Minister of Gender, Youth and Environment
- In office 1997–1999

Minister of Transport, Post and Telecommunications
- In office 1996–1997

Member of the National Assembly
- In office 1993–1999
- Constituency: Motimposo

Personal details
- Born: 7 March 1936 Khubetsoana, Basutoland
- Died: 9 May 1999 (aged 63)

= 'Mamoshebi Kabi =

Mosotho politician

'Mamoshebi Kabi (7 March 1936 – 9 May 1999) was a Mosotho politician. She was one of the first group of women elected to the National Assembly of Lesotho in 1993.

==Biography==
Kabi was born in Khubetsoana in 1936, the eighth child of Eliza Phakisi and reverend Elijah Phakisi. After attending the National University of Lesotho, she studied at Tennessee State University in the United States and St. Francis Xavier University in Canada. In 1958 she married Motete Kabi, with whom she had two daughters and two sons. Two years later she became a member of the Basutoland Congress Party (BCP). During the state of the emergency of the 1970s, Kabi was detained by police on fourteen occasions, and was tortured eleven times. She worked at the Institute of Extra Mural Studies at the National University of Lesotho and served as secretary general of the Women's League.

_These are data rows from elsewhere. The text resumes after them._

/-- The current occurrence compared with the clock, at a minute boundary or after a forward step (R151, R152, R157,
R158, R164). An extension that runs is ended by its own instant alone, or by a head of the due list that has started, in
whatever label state: one that a restore has made FALLBACK goes on so, to EXTENSION_LIMIT or YIELDED (model's choice, log
entry 50). An extension never runs before its stop, because a backward step that goes there has ended it
(Occurrence.setBack, log entry 49). A forward step in WATCH goes by an extension that runs, and is MISSED(CLOCK_STEP) past
the scheduled stop only where none runs (model's choice, log entry 57). A head that had started already when a store put it
into the list during the extension is yielded to here, at the next minute boundary or forward step (model's choice, log
entry 59). -/
def clockReached (step : Bool) (s : State) : State :=
  match s.engine.current with
  | none => s
  | some o =>
    match o.phase with
    | .ending => s
    | .waiting =>
      if o.stop ≤ s.now then endOccurrence (.missed (if step then .clockStep else .busy)) s else s
    | p =>
      match o.extension with
      | some e =>
        match headStarted s with
        | some h => handOver o h s
        | none => if e ≤ s.now then endOccurrence (o.endedBy .extensionLimit) s else s
      | none =>
        if o.stop ≤ s.now then
          if step ∧ p = .watch then endOccurrence (.missed .clockStep) s else scheduledStop o s
        else if p = .watch ∧ o.start ≤ s.now then startReached o s
        else s

/-- A store gives the current occurrence a new stop instant, and one that has been reached acts at once as R157 gives (R136,
R161). In WAITING, for which R157 has no case, the occurrence is then MISSED(BUSY) at once, as at the minute boundary of R151
(model's choice, log entry 53). An extension that runs is over, and with the new stop ahead the occurrence is inside its window
again; no rule names its end there (model's choice, log entry 56). -/
def newStop (stop : Nat) (s : State) : State :=
  let s := updateOccurrence (fun o => { o with stop := stop, extension := none }) s
  match s.engine.current with
  | some _ => if stop ≤ s.now then clockReached false s else s
  | none => s

/-! ## The clock's reports (R78, R79, R147, R148, R164) -/

/-- A minute boundary: in HOLD for time alone, and at 00:00 the conflict flags (R142, R148, R150, R163). -/
def minuteBoundary (s : State) : State :=
  let s := if s.clock.now.time.minuteOfDay = 0 then computeFlags s else s
  if s.inHold then s else rebuild (clockReached false (judgePassed .overlap s))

Kabi was a BCP candidate in the 1993 general elections, and was one of three women elected, becoming the first female members of the National Assembly. She was an Organisation of African Unity observer at the 1994 South African general elections. In 1996 she was appointed Minister of Transport, Post and Telecommunications. The following year she became the first Minister of Women's affairs, with the post renamed the Minister of Gender, Youth and Environment the following year. She died on 9 May 1999 following a long illness.